Objective:The aim of this study was to investigate the effect of demographic and clinical characteristics on temporal changes in seizure control and frequency in medically treated epilepsy patients to guide treatment modalities.Methods:We retrospectively analyzed the association between clinical and demographic characteristics and seizure frequency in 1329 epilepsy patients who were followed up at an outpatient clinic for one to eight years, 2008-2015..Results:Younger age at first seizure (p = 0.0465) and a long disease duration (p = 0.0406) had a negative effect on seizure control in all the epilepsy patients. Febrile convulsions (FCs) (p > 0.0001), perinatal risk (PNR) (p > 0.0002), a family history of epilepsy (FHE) (p > 0.0016), antiepileptic drug (AED) use (p > 0.001), mental retardation (MR) (p > 0.001), and psychiatric disorders (p > 0.0478) were prognostic indictors of temporal changes in seizure frequency. The presence of PNR (p = 0.0416), age at onset of epilepsy (p = 0.034), central nervous system infection (CNSI) (p = 0.04), and AEDs number (p = 0.0282) were prognostic indicators of not remaining seizure free for one year. In those with partial epilepsy, a trauma history (p = 0.05), a longer epilepsy duration (p = 0.0057), and FHE (p = 0.0466) increased the frequency of seizures, whereas cerebrovascular event (CVE) history decreased the seizure frequency (p = 0.0413).

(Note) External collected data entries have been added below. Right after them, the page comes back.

/-- Run slots, laps, preemption, the save area, restore, and the pacer's polls (R289, R290, R291, R292, R293, R297, R298). The model's own choices that it may rest on: log entries 38, 106. -/
def Obligations.ContextProceduresTakeEffect : Prop :=
  (∀ (s : State) (p : PartIx) (c0 : Nat) (cs : List Nat), s.dev.clocked = true → s.dev.partRuns p = true →
     (s.dev.runningOf p).length < s.dev.fld F.PART_LAP_RUN_MAX p → s.dev.eligibleOf p = c0 :: cs →
     exec (.runSlotGrant p) s = .next (s.withDev (
       let c := cs.foldl (fun a b => if s.dev.grantsBefore b a then b else a) c0
       let x := s.dev.cx c
       let t := s.dev.setCx c { x with lapStart := s.dev.time, eligible := none, proc := if x.saved.isSome then .restore else x.proc }
       (t.setFld F.CTX_STATE_STATE c 2).settle c))) ∧
  (∀ (s : State) (c : CtxIx) (p : Nat), s.dev.clocked = true → s.dev.partOfCtx c = some p → s.dev.ctxState c = 2 → s.dev.fld F.PART_LAP_LAP_LEN p ≠ 0 →
     ((s.dev.cx c).proc == .none || (s.dev.cx c).proc == .restore) = true → s.dev.partRuns p = true →
     exec (.lapEnd c) s = .next (s.withDev (
       if (s.dev.eligibleOf p).any (fun e => decide (s.dev.priority e ≥ s.dev.priority c)) && s.dev.fld F.CTX_SAVE_BASE c != 0 then
         (s.dev.setCx c { s.dev.cx c with proc := .preempt false, procStart := s.dev.time, late := false }).withdraw (s.dev.ctxQueue c) (fun _ => true)
       else s.dev.setCx c { s.dev.cx c with lapStart := s.dev.time }))) ∧
  (∀ (s : State) (c : CtxIx) (hold : Bool), s.dev.clocked = true → (s.dev.cx c).proc = .preempt hold →
     exec (.preemptGraceExpire c) s = .next (s.withDev (
       let held := s.dev.arrays.filter (fun e => e.2.tile.q == s.dev.ctxQueue c && e.2.held.isSome)
       let t := held.foldl (fun s e => if s.wouldTear e.2 then s else s.dropArray e.1) s.dev
       if held.any (fun e => t.wouldTear e.2) && !(t.cx c).late then (t.setCx c { t.cx c with late := true }).count F.CTX_ACCT_PREEMPT_LATE c 1 else t))) ∧
  (∀ (s : State) (c : CtxIx) (hold : Bool), s.dev.clocked = true → (s.dev.cx c).proc = .preempt hold → s.dev.queueStarted (s.dev.ctxQueue c) = false →
     s.dev.queueRuns (s.dev.ctxQueue c) = true →
     exec (.saveAreaWriteDone c) s = .next (s.withDev (
       let q := s.dev.ctxQueue c
       let ds := (s.dev.queue q).inflight.take 64
       let area := s.dev.saveArea c ds ((s.dev.cx c).saves + 1)
       let r := runEng s.dev (s.dev.qmId q .save) (writeE (s.dev.fld F.CTX_SAVE_BASE c * 4096) (putAt area 12 (leBytes 4 (crc32c area))) .normal)
       match r.1 with
       | .ok _ =>
         let t := r.2.setCx c { r.2.cx c with proc := .none, saves := (s.dev.cx c).saves + 1, saved := some ⟨ds, crc32c area⟩, late := false }
         let t := t.setFld F.CTX_STATE_STATE c (if hold then 4 else 3)
         (if hold then t else t.count F.CTX_ACCT_PREEMPT_PREEMPTS c 1).settle c
       | .error (.wait _) => r.2
       | .error (.err code a) => (r.2.fault c 2 code.num a 0).settle c))) ∧
  (∀ (s : State) (c : CtxIx) (sv : Saved), s.dev.clocked = true → (s.dev.cx c).proc = .restore → (s.dev.cx c).saved = some sv →
     s.dev.queueRuns (s.dev.ctxQueue c) = true →
     exec (.restoreReadDone c) s = .next (s.withDev (
       let q := s.dev.ctxQueue c
       let r := runEng s.dev (s.dev.qmId q .save) (readE (s.dev.qmId q .save) (s.dev.fld F.CTX_SAVE_BASE c * 4096) 0x1840 .normal)
       match r.1 with
       | .ok bs =>
         let good := fieldAt bs 0 2 == 0x4153 && fieldAt bs 2 1 == 1 && fieldAt bs 4 2 == c.val && fieldAt bs 6 2 == q && fieldAt bs 8 4 == (s.dev.cx c).saves
             && fieldAt bs 12 4 == sv.check && crc32c (putAt bs 12 [0, 0, 0, 0]) == sv.check
         if !good then ((r.2.dropSaved q sv.descs).fault c 5 0 0 sv.descs.length).settle c
         else
           let t := r.2.mapDescs q (fun d => if sv.descs.any (fun y => y.pos == d.pos) then restoreDesc bs (fieldAt bs 3 1) d else d)
           (t.setCx c { t.cx c with proc := .none, saved := none }).settle c
       | .error (.wait _) => r.2
       | .error (.err code a) => ((r.2.dropSaved q sv.descs).fault c 2 code.num a sv.descs.length).settle c))) ∧
  (∀ (s : State) (c : CtxIx), s.dev.clocked = true → s.dev.queueRuns (s.dev.ctxQueue c) = true →
     exec (.pacerPoll c) s = .next (s.withDev ((s.dev.pacerEval c).settle c)))

/-- Writes of doorbells, Q_CTRL, Q_CFG, Q_CQ_HEAD and tokens (R252, R260, R263, R264, R268, R276, R302). The model's own choices that it may rest on: log entries 10, 39, 105. -/
def Obligations.QueueRegisterWritesTakeEffect : Prop :=
  (∀ (s : State) (who : Who) (q : QueueIx) (w v : Word), s.dev.clocked = true → s.dev.accepts who ⟨.DB, q⟩ w v = true → s.dev.queueState q ≠ 0 →
     (match (s.dev.cx (s.dev.ctxOfQueue q)).proc with | .disable _ => true | _ => false) = false → bitsOf v.toNat 48 16 = s.dev.fld F.Q_CFG_DB_KEY q →
     sub32 (bitsOf v.toNat 0 32) (s.dev.fld F.Q_POS_HEAD q) ≤ s.dev.ringSlots q → sub32 (bitsOf v.toNat 0 32) (s.dev.fld F.Q_POS_TAIL q) < 2 ^ 31 →
     exec (.doorbell who q w) s = .next (s.withDev (
       let t := s.dev.setFld F.Q_POS_TAIL q (bitsOf v.toNat 0 32)
       let t := match (t.queue q).fstart with
         | some f => if t.queueState q = 2 then t.setQueue q { t.queue q with fstart := some { f with due := t.time, wait := 8 } } else t
         | none => t
       (t.settle (t.ctxOfQueue q)).emit (.ctrl who .ok none)))) ∧
  (∀ (s : State) (who : Who) (q : QueueIx), s.dev.clocked = true → s.dev.accepts who ⟨.Q_CTRL, q⟩ 1 1 = true → s.dev.queueState q = 3 → s.dev.fld F.Q_STATUS_CAUSE q ≠ 5 →
     exec (.queueResume who q) s = .next (s.withDev (((s.dev.setFld F.Q_STATUS_STATE q 1).setQueue q
       { (s.dev.setFld F.Q_STATUS_STATE q 1).queue q with fetched := [], fstart := none, skip := false }).emit (.ctrl who .ok none)))) ∧
  (∀ (s : State) (who : Who) (q : QueueIx) (resume : Bool) (t : Dev) (x : Except Stop (List Byte)) (d : Dev), s.dev.clocked = true →
     s.dev.accepts who ⟨.Q_CTRL, q⟩ (if resume then 3 else 2) (if resume then 3 else 2) = true → s.dev.queueState q = 3 → s.dev.fld F.Q_STATUS_CAUSE q = 1 →
     s.dev.fld F.Q_POS_HEAD q ≠ s.dev.fld F.Q_POS_TAIL q → (s.dev.resume q).setQueue q { (s.dev.resume q).queue q with skip := true } = t →
     t.fetchRun q (t.fld F.Q_POS_HEAD q) 1 = (x, d) →
     exec (.queueSkip who q resume) s = .next (s.withDev ((
       match x with
       | .error (.wait _) => d
       | x =>
         let pos := t.fld F.Q_POS_HEAD q
         let n := t.ringSlots q
         let bs := match x with | .ok bs => bs | _ => []
         let ok := fieldAt bs 1 1 == genOfLap (pos / n)
           && (match slotsOfOp (fieldAt bs 0 1) with | some k => (checkHeader bs k).isEmpty && decide (pos % n + k ≤ n) | none => false)
         let u := (d.setQueue q { d.queue q with skip := false }).passSlots q (if ok then fieldAt bs 2 1 else 1)
         let e := { u.newDesc q pos pos 1 (if ok then bs else leBytes 64 0) 0 [] [] with status := some 0x09 }
         (u.setQueue q { u.queue q with inflight := (u.queue q).inflight ++ [e] }).settle (u.ctxOfQueue q)).emit (.ctrl who .ok none)))) ∧
  (∀ (s : State) (who : Who) (q : QueueIx) (cfg v : Word) (p : Nat), s.dev.clocked = true → s.dev.accepts who ⟨.Q_CFG, q⟩ (F.Q_CFG_ENABLE.put cfg 1) v = true →
     F.Q_CFG_ENABLE.get v = 1 → s.dev.flag F.Q_CFG_ENABLE q = false → s.dev.queueState q = 0 →
     (s.dev.storeReg ⟨.Q_CFG, q⟩ (F.Q_CFG_ENABLE.put v 0)).partOfQueue q = some p → (s.dev.storeReg ⟨.Q_CFG, q⟩ (F.Q_CFG_ENABLE.put v 0)).partRuns p = true →
     (s.dev.storeReg ⟨.Q_CFG, q⟩ (F.Q_CFG_ENABLE.put v 0)).partOfCtx ((s.dev.storeReg ⟨.Q_CFG, q⟩ (F.Q_CFG_ENABLE.put v 0)).ctxOfQueue q) = some p →
     (s.dev.storeReg ⟨.Q_CFG, q⟩ (F.Q_CFG_ENABLE.put v 0)).bound ((s.dev.storeReg ⟨.Q_CFG, q⟩ (F.Q_CFG_ENABLE.put v 0)).ctxOfQueue q) = false →
     exec (.queueEnable who q cfg) s = .next (s.withDev (
       let t := s.dev.storeReg ⟨.Q_CFG, q⟩ (F.Q_CFG_ENABLE.put v 0)
       let c := t.ctxOfQueue q
       let t := (t.setFlag F.Q_CFG_ENABLE q true).setReg .Q_POS q 0
       let t := (t.setReg .Q_STATUS q 0).setFld F.Q_STATUS_STATE q 1
       let t := (t.setQueue q { QueueSt.init with lastDone := t.time, lastMsi := (t.queue q).lastMsi, msiPend := (t.queue q).msiPend }).setCx c .init
       let t := ((t.setFld F.CTX_STATE_STATE c 1).setFld F.CTX_STATE_QUEUE c q).setFlag F.CTX_STATE_BOUND c true
       let t := (t.setFlag F.CTX_STATE_DRAINED c false).setFlag F.CTX_PACE_ARM c false
       ([RegName.CTX_ACCT_RUN, .CTX_ACCT_WAIT, .CTX_ACCT_PREEMPT, .CTX_ACCT_HOLD, .CTX_PACE_STATUS].foldl (fun s r => s.clearReg r c) t).emit (.ctrl who .ok none)))) ∧
  (∀ (s : State) (who : Who) (q : QueueIx) (cfg v : Word), s.dev.clocked = true → s.dev.accepts who ⟨.Q_CFG, q⟩ (F.Q_CFG_ENABLE.put cfg 0) v = true →
     F.Q_CFG_ENABLE.get v = 0 → s.dev.flag F.Q_CFG_ENABLE q = true →
     exec (.queueDisable who q cfg) s = .next (s.withDev (
       ((s.dev.setFlag F.Q_CFG_ENABLE q false).disableCtx (s.dev.ctxOfQueue q) 1).emit (.ctrl who .ok none)))) ∧
  (∀ (s : State) (who : Who) (g : RegionIx) (t : Fin 4096) (w v : Word) (p : Nat), s.dev.clocked = true → s.dev.accepts who ⟨.TOKEN, g * 4096 + t⟩ w v = true →
     s.dev.partOfRegion g = some p → t.val ≠ 0 →
     exec (.tokenWrite who g t w) s = .next (s.withDev (
       ((s.dev.setFld F.TOKEN_VALUE (s.dev.leadRegion p * 4096 + t) (F.TOKEN_VALUE.get v)).tokenChanged p t).emit (.ctrl who .ok none)))) ∧
  (∀ (s : State) (who : Who) (q : QueueIx) (w v : Word), s.dev.clocked = true → s.dev.accepts who ⟨.Q_CQ_HEAD, q⟩ w v = true →
     exec (.cqHeadWrite who q w) s = .next (s.withDev (
       let t := s.dev.storeReg ⟨.Q_CQ_HEAD, q⟩ v
       (if sub32 (t.queue q).cqPos (t.fld F.Q_CQ_HEAD_HEAD q) < t.cqSlots q then t.setFlag F.Q_STATUS_CQ_FULL q false else t).emit (.ctrl who .ok none))))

In addition, FHE (p = 0.0438) and psychotic disorders (p = 0.0416) increased generalized seizures frequency.Conclusion:In all the epilepsy patients, a younger age at onset and longer duration of epilepsy were associated with a poor prognosis. The presence of PNR, age at onset of epilepsy, CNSI, and AEDs numbers were prognostic indicators of not remaining seizure free for one year. Increasing AEDs number was not effective in controlling seizures in partial epilepsy, but it was effective in controlling seizures in generalized epilepsy.

Highlights

  • Epilepsy is a common neurological disorder worldwide.[1]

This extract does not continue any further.